We consider a doped Mott insulator in the large dimensionality limit within both the recently developed extremely correlated Fermi liquid (ECFL) theory and the dynamical mean-field theory (DMFT). We show that the general structure of the ECFL sheds light on the rich frequency dependence of the DMFT self-energy. Using the leading Fermi liquid form of the two key auxiliary functions introduced in the ECFL theory, we obtain an analytical ansatz, which provides a good quantitative description of the DMFT self-energy down to hole doping level delta similar or equal to 0.2. In particular, the deviation from Fermi liquid behavior and the corresponding particle-hole asymmetry developing at a low-energy scale are well reproduced by this ansatz. The DMFT being exact at large dimensionality, our study also provides a benchmark of the ECFL in this limit.
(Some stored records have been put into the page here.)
-- ==== Sys2Proof/Machine/Holds.lean ====
section
/-! DEFINITION. Chapter 6: the replay pass, entries made hopeless, expiry, SUSPEND and RESUME; and the entry to FENCING
of chapter 4, which faults held requests. -/

namespace Sys2Proof.Machine

/-! ### Replay -/

/-- A replay pass: the state after it, and the windows of the entries that began execution and that were faulted. -/
structure Pass where
  state : State
  executed : List WindowId
  faulted : List WindowId
deriving DecidableEq, Repr

/-- The entries of a node's queue re-evaluated oldest first; `kept` are those already held again (R99). An entry held
again keeps in its tag what the lookup just made recorded, since the pass runs the checks from R81 on (log 32). An entry
whose tag is free does not arise (R96) and is left where it is (log 24). -/
def replayEntries (n : NodeId) : List HoldEntry → List HoldEntry → State → Pass
  | kept, [], s => ⟨s.setHold n kept, [], []⟩
  | kept, e :: rest, s =>
    match s.tag n e.tag with
    | none => replayEntries n (kept ++ [e]) rest s
    | some t =>
      match s.verdict n t.kind t.addr t.len kept with
      | .hold f c =>
        replayEntries n (kept ++ [{ e with cause := c }]) rest (s.setTag n e.tag (some { t with toMatched := f }))
      | .fault r =>
        let p := replayEntries n kept rest ((s.lowerHeld e.window n).faultTag n e.tag r)
        { p with faulted := e.window :: p.faulted }
      | .execute f =>
        let p := replayEntries n kept rest
          ((s.lowerHeld e.window n).beginExecution n e.tag ⟨t.kind, t.addr, t.len, t.data.getD []⟩ f)
        { p with executed := e.window :: p.executed }

/-- The replay pass over one node's hold queue (R99). -/
def State.replay (s : State) (n : NodeId) : Pass := replayEntries n [] (s.hold n) s

/-- One node's turn in the passes for a window: only a queue that holds an entry of it (R100). -/
def Pass.node (w : WindowId) (p : Pass) (n : NodeId) : Pass :=
  if (p.state.hold n).any fun e => e.window == w then
    let q := p.state.replay n
    ⟨q.state, p.executed ++ q.executed, p.faulted ++ q.faulted⟩
  else p

/-- The passes over every queue that holds an entry of a window, in node order (R100). -/
def State.replayWindow (s : State) (w : WindowId) : Pass := allNodes.foldl (Pass.node w) ⟨s, [], []⟩

/-! ### Entries made hopeless -/

/-- One held entry leaves with a fault (R91, R106). -/
def State.faultEntry (n : NodeId) (r : FaultReason) (s : State) (e : HoldEntry) : State :=
  (s.lowerHeld e.window n).faultTag n e.tag r

/-- The matching entries of a node's queue leave with a fault, oldest first (R106). -/
def State.faultHeld (s : State) (n : NodeId) (hit : HoldEntry → Bool) (r : FaultReason) : State :=
  ((s.hold n).filter hit).foldl (State.faultEntry n r) (s.setHold n ((s.hold n).filter fun e => !hit e))

/-! ### Fencing -/

/-- The fence drain ends when the node's executing count is 0 (R70). -/
def State.endFenceDrain (s : State) (n : NodeId) : State :=
  if s.link n = .fencing ∧ s.nodeExecuting n = 0 then (s.setLink n .fenced).raise (.nodeFenced n) else s

/-- Entry to FENCING: FENCE_NOTICE, the state, the held requests faulted FENCED, and the drain if nothing executes
(R69). -/
def State.enterFencing (s : State) (n : NodeId) : State :=
  (((s.send n .fenceNotice).setLink n .fencing).faultHeld n (fun _ => true) .fenced).endFenceDrain n

/-! ### Expiry -/

/-- The earliest expiry time in a queue. -/
def earliestExpiry : List HoldEntry → Option Nat
  | [] => none
  | e :: rest => match earliestExpiry rest with
    | none => some e.expiry
    | some t => some (min e.expiry t)

/-- The expiry of the entries of a node that reach their expiry times together, and the pass that follows (R102). -/
def State.expireHolds (s : State) (n : NodeId) (t : Nat) : State :=
  ((s.faultHeld n (fun e => e.expiry ≤ t) .holdExpired).replay n).state

/-- HOLD_EXPIRY (R102): an empty queue has no expiry to reach (R103). -/
def execHoldExpiry (n : NodeId) (s : State) : Host.Outcome State Fault Refusal :=
  event (fun s => match earliestExpiry (s.hold n) with
    | none => s
    | some t => match s.reach t with
      | none => s
      | some s => s.expireHolds n t) s

/-! ### SUSPEND and RESUME -/

/-- The suspension of a window (R108, R12). -/
def State.suspend (s : State) (w : WindowId) (v : Live) : State :=
  let t := s.updateLive w fun v => { v with state := .suspended, quietPending := decide (0 < v.executing) }
  if v.executing = 0 then t.raise (.quiet w) else t

/-- The completion of SUSPEND (R108); whether QUIET was raised is coded 1 for yes (the model's choice, log 31). -/
def completeSuspend (p : Vector Word 8) (s : State) : Completion :=
  match s.windowCheck .suspend p with
  | .refused c rs => refuse s c rs
  | .passed w v =>
    carriedOut (s.suspend w v) [slotOf v.executing, slotOf v.held, flagSlot (decide (v.executing = 0))]

/-- The executing count of a window; 0 when FREE (R1). -/
def State.windowExecuting (s : State) (w : WindowId) : Nat :=
  match (s.window w).life with
  | none => 0
  | some v => v.executing

/-- The end of a suspension: ACTIVE, the flag cleared, the passes (R110, R12). -/
def State.resume (s : State) (w : WindowId) : Pass :=
  (s.updateLive w fun v => { v with state := .active, quietPending := false }).replayWindow w

/-- The completion of RESUME (R110). -/
def completeResume (p : Vector Word 8) (s : State) : Completion :=
  match s.windowCheck .resume p with
  | .refused c rs => refuse s c rs
  | .passed w v =>
    let q := s.resume w
    carriedOut q.state
      [slotOf v.held, slotOf (q.executed.count w), slotOf (q.faulted.count w), slotOf (q.state.windowExecuting w)]

end Sys2Proof.Machine
end

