/-- A replay pass takes the entries of a queue oldest first and deals with each by the records as the pass has left
them: it is faulted NO_WINDOW, RIGHTS or WINDOW_RETIRED, or held again in its place with the cause just found and its
expiry time, or its request begins execution by the route in force. The faults' completions go out in queue order
(R99, R91, R101). The requests are those whose last byte lies in the range found, as R81 says of every one. -/
def Obligations.ReplayPassEvaluates : Prop :=
  ∀ (s t : State) (n : NodeId), s.TagsAgree → s.link n = .admitted →
    (∀ e ∈ s.hold n, ∀ x m, s.tag n e.tag = some x → s.entryAt n x.addr = some m →
      x.addr + x.len ≤ m.grant.base + m.live.bytes) →
    t = (s.replay n).state →
    t = { s with
      windows := t.windows
      ports := t.ports
      tags := t.tags
      transactions := t.transactions
      nextTransaction := t.nextTransaction
      captures := t.captures
      holds := t.holds
      channels := t.channels
      attention := t.attention } ∧
    (t.port n).outbound = (s.port n).outbound ++ s.replayAnswers n ∧ (∀ a, a ≠ n → t.port a = s.port a) ∧
    ∀ (below : List HoldEntry) (e : HoldEntry) (above : List HoldEntry) (x : TagEntry),
      s.hold n = below ++ e :: above → s.tag n e.tag = some x →
      (∀ reason, s.replayFault n x = some reason →
        t.tag n e.tag = none ∧ ∀ h ∈ t.hold n, h.tag ≠ e.tag) ∧
      ∀ (m : MapEntry) (offset : Nat) (copied blocked : Prop),
        s.entryAt n x.addr = some m → s.replayFault n x = none → offset = x.addr - m.grant.base →
        (copied ↔ ∃ j job, m.live.state = .migrating j ∧ x.kind = .write ∧ s.slot j = .copying job true ∧
          job.cursor = offset / 4096 * 4096) →
        (blocked ↔ ∃ h ∈ t.hold n, h.window = m.window ∧ h.chunk = offset / 4096 ∧ ∃ b ∈ below, b.tag = h.tag) →
        (m.live.state = .suspended → { e with cause := .suspended } ∈ t.hold n) ∧
        (copied → { e with cause := .chunkBusy } ∈ t.hold n) ∧
        (m.live.state ≠ .suspended → ¬copied → blocked → { e with cause := .behind } ∈ t.hold n) ∧
        (m.live.state ≠ .suspended → ¬copied → ¬blocked →
          (∀ h ∈ t.hold n, h.tag ≠ e.tag) ∧
          ∃ y ∈ t.transactions, y.node = n ∧ y.tag = some e.tag ∧ y.kind = x.kind ∧ y.window = m.window ∧
            y.chunk = offset / 4096 ∧
            y.ops = (s.route m.live x.kind (offset / 4096)).extents.map (fun a =>
              (⟨a.1, a.2.base * 2097152 + offset, x.len, .pending⟩ : TransactionOp)) ∧
            (∃ z, t.tag n e.tag = some z ∧ z.phase = .executing y.id ∧ z.data = none) ∧
            ∀ o ∈ y.ops, ∀ c : ChannelId, c.val = o.addr / 4096 % 4 →
              ⟨x.kind, o.addr, x.len, x.data.getD [], .transaction y.id o.role⟩ ∈ t.channel c)

/-- SUSPEND makes an ACTIVE window SUSPENDED and sets quiet-pending, or raises QUIET when nothing executes (R108, R12;
that P2 reads 1 when QUIET was raised is the model's coding, log 31). RESUME makes it ACTIVE without QUIET and takes the
replay passes in node order; its results count them, and no entry of the window stays held (R110, R100). A pass takes
entries out of a queue and holds others again in their places with their expiry times, and adds none (R99). -/
def Obligations.SuspensionCompletes : Prop :=
  (∀ (s : State) (p : Vector Word 8) (w : WindowId) (v : Live),
      s.completing .suspend p → s.names p w v → v.state = .active →
      (0 < v.executing → exec .commandCompletion s = .next
        ((s.withLife w { v with state := .suspended, quietPending := true }).completed .done
          [slotOf v.executing, slotOf v.held, 0])) ∧
      (v.executing = 0 → exec .commandCompletion s = .next
        (((s.withLife w { v with state := .suspended, quietPending := false }).flagged (windowSource w) 0b000001).completed
          .done [0, slotOf v.held, 1]))) ∧
  (∀ (s a : State) (p : Vector Word 8) (w : WindowId) (v : Live),
      s.completing .resume p → s.names p w v → v.state = .suspended →
      a = s.withLife w { v with state := .active, quietPending := false } →
      exec .commandCompletion s = .next
        ((a.replayWindow w).state.completed .done
          [slotOf v.held, slotOf ((a.replayWindow w).executed.count w), slotOf ((a.replayWindow w).faulted.count w),
            slotOf ((a.replayWindow w).state.windowExecuting w)]) ∧
      ((∀ n, ∀ e ∈ s.hold n, e.window ≠ w) → (a.replayWindow w).state = a) ∧
      (s.TagsAgree → s.MapsOrdered → s.CountsAgree →
        (∀ n, ∀ e ∈ (a.replayWindow w).state.hold n, e.window ≠ w) ∧
        (a.replayWindow w).executed.count w + (a.replayWindow w).faulted.count w = v.held)) ∧
  ∀ (s : State) (n : NodeId),
    (((s.replay n).state.hold n).map fun e => (e.tag, e.window, e.chunk, e.expiry)).Sublist
      ((s.hold n).map fun e => (e.tag, e.window, e.chunk, e.expiry)) ∧
    ∀ m, m ≠ n → (s.replay n).state.hold m = s.hold m
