-- ==== Sys2Proof/Tests/Slice0.lean ====
section
/-! SUPPORT. Tests of the model's own: the checks of WellFormed, worked examples of the spec in single steps, and for
every statement with hypotheses a state and operands that meet them. -/

namespace Sys2Proof.Tests

open Sys2Proof.Machine

/-! ### Well-formed terms, and one the check refuses for each check -/

theorem test_badCommand_ok : (Instr.badCommand 0x63#32).wellFormed = true := by decide
theorem test_badCommand_refused : (Instr.badCommand 0x62#32).wellFormed = false := by decide
theorem test_paramWrite_ok : (Instr.paramWrite 3 9#32).wellFormed = true := by decide
theorem test_paramWrite_control_refused : (Instr.paramWrite 0 9#32).wellFormed = false := by decide
theorem test_paramWrite_command_refused : (Instr.paramWrite 2 9#32).wellFormed = false := by decide
theorem test_clearOverrun_ok : (Instr.clearOverrun 0x03#32).wellFormed = true := by decide
theorem test_clearOverrun_bit_refused : (Instr.clearOverrun 0x02#32).wellFormed = false := by decide
theorem test_clearOverrun_reset_refused : (Instr.clearOverrun 0x81#32).wellFormed = false := by decide
theorem test_clearCmdDone_ok : (Instr.clearCmdDone 0x02#32).wellFormed = true := by decide
theorem test_clearCmdDone_bit_refused : (Instr.clearCmdDone 0x01#32).wellFormed = false := by decide
theorem test_clearCmdDone_reset_refused : (Instr.clearCmdDone 0x82#32).wellFormed = false := by decide
theorem test_softReset_ok : (Instr.softReset 0x83#32).wellFormed = true := by decide
theorem test_softReset_refused : (Instr.softReset 0x03#32).wellFormed = false := by decide
theorem test_write_ok : (Instr.write 0 0 0 2 [1, 2]).wellFormed = true := by decide
theorem test_write_refused : (Instr.write 0 0 0 2 [1]).wellFormed = false := by decide
theorem test_malformed_ok : (Instr.malformedMessage 0 [5, 0, 0, 0]).wellFormed = true := by decide
theorem test_malformed_refused : (Instr.malformedMessage 0 [4, 9, 0, 0]).wellFormed = false := by decide

/-! ### Message bytes, written out from section 11.2 -/

theorem test_parse_hello :
    Inbound.parse [0x01, 0, 0, 0, 0x78, 0x56, 0x34, 0x12] = some (.hello 0x12345678#32) := by decide
theorem test_parse_read :
    Inbound.parse [0x02, 0x07, 0x40, 0, 0x00, 0x10, 0x20, 0x40, 0, 0, 0, 0] =
      some (.read 7 1075843072#40 64#16) := by decide
theorem test_parse_write :
    Inbound.parse [0x03, 0x1F, 2, 0, 0, 0, 0, 0, 0x80, 0, 0, 0, 0xAA, 0xBB] =
      some (.write 31 0x8000000000#40 2#16 [0xAA, 0xBB]) := by decide
theorem test_parse_revokeAck : Inbound.parse [0x04, 17, 0, 0] = some (.revokeAck 17) := by decide
theorem test_parse_high_tag : Inbound.parse [0x02, 0x20, 4, 0, 0, 0, 0, 0, 0, 0, 0, 0] = none := by decide
theorem test_parse_short_write : Inbound.parse [0x03, 1, 2, 0, 0, 0, 0, 0, 0, 0, 0, 0, 7] = none := by decide
theorem test_encode_notice :
    (Message.revokeNotice 17 0x80000000 2).encode = [0x83, 17, 2, 0, 0, 0, 0, 0x80, 0, 0, 0, 0] := by decide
We find that the main features of the self-energy and spectral line shape are well reproduced by the ECFL calculations in the O(lambda(2)) minimal scheme, for not too low doping level delta greater than or similar to 0.3. The DMFT calculations reported here are performed using a state-of-the-art numerical renormalization-group impurity solver, which yields accurate results down to an unprecedentedly small doping level delta less than or similar to 0.001.